BEGIN Listed entries

/-- MSIX_RAISE in phase 9. -/
def State.msixTick (s : State) : State :=
  let s := { s with host := { s.host with msix := [] } }
  let s := if s.host.errNew then { s with host := { s.host with errNew := false } }.msixRaise 0 else s
  ((s.host.rings.map (·.1)).foldl State.ringVec s).msixFlush

/-! ## Disabling (R318) -/

/-- The waits of a ring end with ABORTED. -/
def State.abortWaits (s : State) (n : Nat) : State :=
  (s.host.waits.filter (fun w => w.hdr.ring == n)).foldl (fun s w => s.endWait w .aborted 0 0 0) s

/-- The effect at boundary D of a write of EN = 0; an EN written since starts the enabling. -/
def State.ringStop (s : State) (n : Nat) : State :=
  let r := s.ring n
  if r.stop then
    let s := s.abortWaits n
    let s := if s.ringType n = 3 then
        (s.ring n).queue.foldl (fun s d => if d.ended then s else s.streamFinish n (fun x => x == d) .aborted) s else s
    let s := s.updRing n (fun r => { r with
      stop := false, state := if s.ringEn n then .enabling else .off, armed := false, missing := false, longRun := false, prevEnd := none })
    s.drainBreak n
  else s

/-- Rings at a boundary: disabling takes effect; rings that wait for their check are due in this tick. -/
def State.ringsOpen (s : State) : State :=
  (s.host.rings.map (·.1)).foldl (fun s n =>
    (s.ringStop n).updRing n (fun r => { r with
      armed := r.armed || decide (r.state = .enabling), latewin := s.fld (Fl.HST_RING_LATEWIN.WIN n) })) s

/-! ## Failed DMA and the link -/

/-- A host DMA fails (R318, R320, R336, R338, R340). `ring` 64 is the consumer page. -/
def execHostDmaFail (n moved : Nat) (ringMemory : Bool) (data : List Byte) (s : State) : Host.Outcome State Fault Refusal :=
  if n = 64 then .next (s.hstErr Fl.HST_ERR.CP_FAIL)
  else if 64 < n then .next s
  else if ringMemory then .next (s.ringErr n 2)
  else match s.ringType n with
    | 2 => .next (s.streamFinish n (fun d => !d.bufOk) .lost)
    | 3 => .next (s.streamFinish n (fun d => (frameAt d s.time.ts).isSome) .lost)
    | 4 => match (s.ring n).ntx with
      | b :: r => .next ((s.updRing n (fun x => { x with ntx := r })).reject b.hdr 0x0910 .lost)
      | [] => .next s
    | 5 => match (s.ring n).nrx with
      | b :: r => .next ((((s.updRing n (fun x => { x with nrx := r })).ringAdv n 1).nrxPass n).reject b.hdr 0x0911 .lost)
      | [] => .next s
    | 7 => .next (s.blkLost n moved data)
    | _ => .next s

/-- Write-backs that waited for the link are written when it is back (R341). -/
def State.wbFlush (s : State) : State :=
  if s.dmaOn then { s with host := { s.host with wb := s.host.heldWb ++ s.host.wb, heldWb := [] } } else s

/-- Is the loss of the link part of a sleep entry (R341, R393)? -/
def State.linkHold (s : State) : Bool := match s.pwr.sleep with
  | some z => z.holding && decide (3 ≤ z.chosen)
  | none => false

/-- One of the three events of R341. -/
def State.linkLost (s : State) (why : Nat) (dt : DT) : State :=
  if s.pwr.state = .glade ∨ s.pwr.state = .clearing ∨ s.pwr.state = .moss ∨ s.pwr.state = .waking ∨ s.linkHold then s
  else ((s.hstErr Fl.HST_ERR.LINK).alertSet Fl.TWB_ALERT.LINK).logAt Src.HST 0xA002 4 dt (wN why) 0 0

def execPcieLinkDown (_l2 : Bool) (dt : DT) (s : State) : Host.Outcome State Fault Refusal :=
  let s := s.advance dt
  if s.host.speed = 0 then .next s
  else .next (({ s with host := { s.host with speed := 0, width := 0 } }).linkLost 0 dt)

def execPcieLinkUp (speed width : Nat) (dt : DT) (s : State) : Host.Outcome State Fault Refusal :=
  let s := s.advance dt
  if 1 ≤ speed ∧ speed ≤ 3 ∧ 1 ≤ width ∧ width ≤ 2 ∧ !s.host.perst then
    let s := { s with host := { s.host with speed := speed, width := width }, pwr := { s.pwr with wakeN := false } }
    .next (s.log Src.HST 0xA003 2 (wN speed) (wN width) 0)
  else .next s

def execBusMasterDisable (dt : DT) (s : State) : Host.Outcome State Fault Refusal :=
  let s := s.advance dt
  if s.host.bme then .next (({ s with host := { s.host with bme := false } }).linkLost 1 dt) else .next s

def execBusMasterEnable (s : State) : Host.Outcome State Fault Refusal :=
  .next (if s.host.perst then s else { s with host := { s.host with bme := true } })

/-- A header whose write-back is discarded (R342). -/
def hdrGone (h : Hdr) : Hdr := if h.ring < 64 then { h with ring := h.ring + 64 } else h
def pickGone (p : Picked) : Picked := { p with hdr := hdrGone p.hdr }

/-- MSI-X state at reset: every vector masked, addresses and data zero, nothing pending. -/
def msixReset (m : SMap Word) : SMap Word := m.filter (fun p => decide (p.1 < 0x3E000))

/-- The host-interface reset (R342). -/
def State.hostReset (s : State) : State :=
  let off (p : Nat × Ring) : Nat × Ring :=
    let r : Ring := { Ring.init with fill := p.2.fill, hold := p.2.hold }
    (p.1, r)
  let s := (s.host.rings.map (·.1)).foldl (fun s n => (s.setFld (Fl.HST_RING_CFG.EN n) 0).drainBreak n) s
  let s := s.setFld Fl.HST_CTRL.DB_EN 0
  { s with
    regs := msixReset s.regs,
    host := { s.host with
      rings := s.host.rings.map off, fresh := false, issued := false, heldWb := [], openWb := [], dueWb := [], waits := [], arr := [],
      picked := s.host.picked.map pickGone, commit := s.host.commit.map pickGone, pend := s.host.pend.map pickGone, limited := none,
      msix := [], pba := 0, errNew := false },
    flt := { s.flt with
      held := s.flt.held.map pickGone,
      load := s.flt.load.map (fun (l : FwLoad) => { l with hdr := hdrGone l.hdr }) },
    clk := { s.clk with rc := s.clk.rc.map (fun (r : RateChange) => { r with
      hdr := hdrGone r.hdr, aborted := r.aborted.map (fun (a : Hdr × Nat) => (hdrGone a.1, a.2)) }) },
    loop := smMap s.loop (fun (x : Recorder) => { x with run := x.run.map (fun (l : LoopRun) => { l with hdr := hdrGone l.hdr }) }),
    pwr := { s.pwr with sleep := s.pwr.sleep.map (fun (z : SleepSt) => { z with hdr := hdrGone z.hdr }) } }

/-- PERST_N asserts (R341, R342). -/
def execPerstAssert (dt : DT) (s : State) : Host.Outcome State Fault Refusal :=
  let s := s.advance dt
  if s.host.perst then .next s
  else
    let s := { s with host := { s.host with perst := true, speed := 0, width := 0, bme := false } }
    .next ((s.linkLost 2 dt).hostReset)

/-- PERST_N is released: a wake source in every sleep state (R398), and link training starts. -/
def execPerstRelease (dt : DT) (s : State) : Host.Outcome State Fault Refusal :=
  let s := s.advance dt
  if s.host.perst then .next (({ s with host := { s.host with perst := false } }).wakeFire 2 1 dt) else .next s

/-- A BAR access in Glade (R388). -/
def execBarAccessInGlade (dt : DT) (s : State) : Host.Outcome State Fault Refusal :=
  let s := s.advance dt
  .next (if s.pwr.state = .glade then s.wakeFire 2 0 dt else s)

/-- CLKREQ_N signals L1.2 exit in Glade (R398). -/
def execPcieL12Exit (dt : DT) (s : State) : Host.Outcome State Fault Refusal :=
  let s := s.advance dt
  .next (if s.pwr.state = .glade then s.wakeFire 2 2 dt else s)

/-- A write to HST_NUDGE (R324). -/
def State.nudge (s : State) (dt : DT) : State := match s.pwr.state with
  | .glade | .entering => s.wakeFire 2 0 dt
  | .awake | .shade => s.bump Reg.HST_NUDGE_CNT
  | _ => s

def execHstNudge (dt : DT) (s : State) : Host.Outcome State Fault Refusal := .next ((s.advance dt).nudge dt)

/-! ## NOP (R343) -/

/-- NOP reports its pickup tick k. -/
def nopEffect (k : TS) (s : State) : Done := ⟨s, .ok, k, 0, 0, false, false⟩
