/-! ## Start, stop and reset (R419 to R422) -/

/-- MODE of WAK_LSN_CTRL: true for phrase mode. -/
def State.lsnPhrase (s : State) : Bool := s.fld Fl.WAK_LSN_CTRL.MODE == 1
/-- Hop length in ns (R423). -/
def State.hopNs (s : State) : Nat := if s.lsnPhrase then 10000000 else 4000000

/-- Everything but the pre-roll buffer resets (R422); the next block does not follow the last. -/
def lsnClear (l : LsnSt) (dt : DT) : LsnSt :=
  { l with nf := none, bands := none, m := 0, onset := none, run := none, feats := [], counts := [], disc := true, gaps := [], win := [],
           mark := false, pred := 0, idx := 0, since := dt, stopW := none }

/-- LSN_RESET: 0 start, 1 mode change, 2 source change. -/
def State.lsnReset (s : State) (why : Nat) : State :=
  let src := s.fld Fl.WAK_LSN_CTRL.SRC
  let settles : Bool := decide (src < 10) && (s.ainCh src).noClip
  let l := { lsnClear s.lsn s.time.dt with gaps := if settles then [(s.time.dt, none)] else [] }
  let s := { s with lsn := if why = 2 then { l with blocks := [] } else l }
  s.log Src.WAK 0xC105 1 (wN why) (wN (s.fld Fl.WAK_LSN_CTRL.SRC)) 0

/-- The path starts (R419). -/
def State.lsnStart (s : State) : State :=
  { s.lsnReset 0 with lsn := { (s.lsnReset 0).lsn with mode := .running } }

/-- Takes up WAK_LSN_CTRL and WAK_LSN_MASK as they stand, from the control word before (R419, R422). -/
def State.lsnApply (s : State) (old : Word) : State :=
  let en := s.flag Fl.WAK_LSN_CTRL.EN
  let modeCh : Bool := bitsOf old 28 2 != s.fld Fl.WAK_LSN_CTRL.MODE
  let srcCh : Bool := bitsOf old 0 16 != s.fld Fl.WAK_LSN_CTRL.SRC
  let runs : Bool := s.flag Fl.WAK_LSN_CTRL.AWAKE || s.pwr.sleep.isSome || (s.lsn.stopW.isSome && s.lsn.mode == .running)
  if !en then { s with lsn := { s.lsn with mode := .off, run := none, stopW := none } }
  else
    let was := s.lsn.mode
    let stop := s.lsn.stopW
    let s := if srcCh then { s with lsn := { s.lsn with blocks := [] } } else s
    let s := if was != .off && srcCh then s.lsnReset 2 else if was != .off && modeCh then s.lsnReset 1
      else if runs && was != .running then s.lsnReset 0 else s
    let mode := if runs then LsnMode.running else LsnMode.frozen
    { s with lsn := { s.lsn with mode := mode, run := if runs then s.lsn.run else none, stopW := stop } }

/-! ## Reports (R430) -/

def State.lsnReport (s : State) (start : DT) (len cls : Nat) (trunc woke : Bool) : State :=
  let n := min len (2 ^ 24 - 1)
  let info := n + 2 ^ 24 * cls + 2 ^ 28 * wB trunc + 2 ^ 29 * wB woke
  let s := (s.wr64 Reg.WAK_LSN_LAST_DT_LO Reg.WAK_LSN_LAST_DT_HI start).wr Reg.WAK_LSN_LAST_INFO (wN info)
  let s := (s.bump Reg.WAK_LSN_DETCNT).pinPulse 4 0 (s.time.dt + BitVec.ofNat 64 1000000)
  let s := s.logAt Src.WAK 0xC101 1 start (wN (cls + 256 * wB s.lsnPhrase + 512 * wB trunc + 1024 * wB woke)) (wN n)
    (s.rd Reg.WAK_LSN_DETCNT)
  let r2 := wN (n + 2 ^ 24 * (cls + 16 * wB trunc + 32 * wB woke))
  s.host.waits.foldl (fun s w => match w.kind with
    | .listen mask => if bitN mask.toNat cls then s.arrive w .ok (start.extractLsb' 0 32) (start.extractLsb' 32 32) r2 0 else s
    | _ => s) s

/-- Is the class in WAKE_MASK (R431)? -/
def State.lsnWakes (s : State) (cls : Nat) : Bool := bitN (s.rd Reg.WAK_LSN_MASK).toNat cls

/-- Samples between two DTs. -/
def samplesIn (a b : DT) : Nat := (b.toNat - a.toNat) / sampleNs

/-- A run ends with its last sample at a DT; a confirmed class is reported (R429). -/
def State.lsnRunEnd (s : State) (e : DT) : State := match s.lsn.run with
  | none => s
  | some r =>
    let s := { s with lsn := { s.lsn with run := none } }
    match r.conf with
    | some (c, _) => if r.done then s else s.lsnReport r.start (samplesIn r.start e) c false r.woke
    | none => s

/-! ## The classifier (R425 to R427) -/

/-- Byte `i` of the active weight image, unsigned and signed. -/
def wImg (m : SMap Word) (i : Nat) : Nat := bitsOf (smGet m (i / 4) 0) (8 * (i % 4)) 8
def wImgS (m : SMap Word) (i : Nat) : Int := signedOf 8 (wImg m i)
def wBias (m : SMap Word) (i : Nat) : Int := (smGet m (i / 4) 0).toInt

/-- The output of one accumulator: clamp ((acc × M + 2^(S−1)) >> S, lo, 127). -/
def requant (mul sh : Nat) (lo acc : Int) : Int :=
  let x := acc * (mul : Int) + (if sh = 0 then 0 else 2 ^ (sh - 1))
  clampI lo 127 (x / 2 ^ sh)

/-- M and S of layer i. -/
def layerM (m : SMap Word) (i : Nat) : Nat := wImg m (0x18 + 4 * i) + 256 * wImg m (0x19 + 4 * i)
def layerS (m : SMap Word) (i : Nat) : Nat := wImg m (0x1A + 4 * i)

/-- The sum of products of a row of weights with inputs. -/
def dotAt (m : SMap Word) (off : Nat) (x : List Int) (acc : Int) : Int := match x with
  | [] => acc
  | v :: r => dotAt m (off + 1) r (acc + wImgS m off * v)

/-- A convolution of stride 2: position t takes input frames 2t to 2t + kernel − 1. -/
def convLayer (m : SMap Word) (layer wOff bOff outs kernel nIn positions : Nat) (inp : List (List Int)) : List (List Int) :=
  (List.range positions).map (fun t =>
    let x := ((inp.drop (2 * t)).take kernel).flatten
    (List.range outs).map (fun o =>
      requant (layerM m layer) (layerS m layer) 0 (dotAt m (wOff + o * kernel * nIn) x (wBias m (bOff + 4 * o)))))

def denseLayer (m : SMap Word) (layer wOff bOff outs : Nat) (lo : Int) (x : List Int) : List Int :=
  (List.range outs).map (fun o =>
    requant (layerM m layer) (layerS m layer) lo (dotAt m (wOff + o * x.length) x (wBias m (bOff + 4 * o))))

/-- The 16 logits of 96 frames of 32 features, oldest first (Table WK-3, Table WK-4). -/
def logits (m : SMap Word) (frames : List (List Int)) : List Int :=
  let a := convLayer m 0 0x0400 0x0040 64 5 32 46 frames
  let b := convLayer m 1 0x2C00 0x0140 64 5 64 21 a
  let c := convLayer m 2 0x7C00 0x0240 64 3 64 10 b
  let d := denseLayer m 3 0xAC00 0x0340 32 0 c.flatten
  denseLayer m 4 0xFC00 0x03C0 16 (-128) d

/-- The feature of a band level (R425). -/
def feature (l : Rat) : Int := clampI (-128) 127 (roundAway (2 * l) + 127)

/-- The newest 96 frames, oldest first; frames from before the start read −128. -/
def frames96 (f : List (List Int)) : List (List Int) :=
  List.replicate (96 - f.length) (List.replicate 32 (-128)) ++ (f.take 96).reverse

/-- The class of 1 to 15 with the largest logit, ties to the lowest. -/
def bestClass (l : List Int) : Nat :=
  (List.range 15).foldl (fun b i => if l.getD b 0 < l.getD (i + 1) 0 then i + 1 else b) 1

/-- Consecutive evaluations at or above the thresholds T_1 to T_15, by class (R429). -/
def countUp (m : SMap Word) (old : List Nat) (l : List Int) : List Nat :=
  (List.range 16).map (fun c => if c ≠ 0 ∧ wImgS m (8 + c) ≤ l.getD c 0 then old.getD c 0 + 1 else 0)

/-! ## Levels and bands (R423 to R425) -/

/-- What a hop gives: the level Lf and the 32 band levels L_b, in dB. -/
structure HopVal where
  dt    : DT
  done  : DT
  level : Rat
  bands : List Rat
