/-- An uncorrectable SRAM codeword is read. -/
def execSramUe (word : SramWord) (addr : Nat) (dt : DT) (s : State) : Host.Outcome State Fault Refusal :=
  let s := (s.advance dt).bump Reg.MEM_SRAM_UE_CNT
  let s := (s.wr Reg.MEM_ERR_ADDR_LO (wN addr)).wr Reg.MEM_ERR_ADDR_HI 0x80000000
  let s := s.logAt Src.MEM 0x7003 4 dt (wN addr) (wN (sramKind word)) 0
  .next (match word with
    | .node l b => if l < 384 ∧ b < 288 then s.nodeLost (nodeKey l b) else s
    | .busGain b => if b < 288 then s.busLost b else s
    | .shadow off => s.shadowLost off
    | .interchange a => { s with flt := { s.flt with ixUe := a :: s.flt.ixUe } }
    | .fxState n => if n < 256 then s.fxStateErr n else s
    | .trailState c => if c < 16 then s.trlErr c else s
    | .clipState v => s.voiceDip v
    | .delayLine n => if n < 256 then s.fxLineErr n (BitVec.ofNat 64 addr) dt else s
    | .pendingEntry r t => s.pendLost r t
    | .coreMem c => if c < 2 then s.coreFail c 3 none dt else s
    | .coreCode c => if c < 2 then (s.fltSet Fl.FLT_FAULT.FW_MEM_UE).coreFail c 3 (some 5) dt else s
    | .blazeSlot n => { s with blz := { s.blz with store := s.blz.store.filter (fun r => r.slot != n) } })

/-- Does the DRAM scrub run (R463)? -/
def State.scrubRuns (s : State) : Bool := s.flag Fl.MEM_SCRUB.EN && s.flag Fl.MEM_CFG.EN

/-- Nanoseconds of a scrub period: MEM_SCRUB.HOURS hours. -/
def State.scrubNs (s : State) : Nat := s.fld Fl.MEM_SCRUB.HOURS * 3600 * oneSecond

/-- A scrub period of HOURS hours ends (R463). A late pass has finished before the next one starts, and counts there. -/
def execMemScrubPeriodEnd (linesLeft : Nat) (dt : DT) (s : State) : Host.Outcome State Fault Refusal :=
  let s := s.advance dt
  if s.scrubRuns && decide (s.flt.scrubDt.toNat + s.scrubNs ≤ dt.toNat) then
    let s := if s.flt.scrubLate then s.bump Reg.MEM_SCRUB_PASS else s
    let s := { s with flt := { s.flt with scrubDt := dt, scrubLate := linesLeft != 0 } }
    if linesLeft = 0 then .next (s.bump Reg.MEM_SCRUB_PASS)
    else .next (s.logAt Src.MEM 0x7004 3 dt (s.rd Reg.MEM_SCRUB_PASS) (wN linesLeft) 0)
  else .next s

end Sys2Proof.Machine
end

END Listed entries

Exercise description:
Begin with the line above that has "held := s.flt.held.map" and continue through the line that has "hdr := hdrGone r.hdr, aborted", setting each one down exactly. Stop there.

Solution to the exercise:
      held := s.flt.held.map pickGone,
      load := s.flt.load.map (fun (l : FwLoad) => { l with hdr := hdrGone l.hdr }) },
    clk := { s.clk with rc := s.clk.rc.map (fun (r : RateChange) => { r with
      hdr := hdrGone r.hdr, aborted := r.aborted.map (fun (a : Hdr × Nat) => (hdrGone a.1, a.2)) }) },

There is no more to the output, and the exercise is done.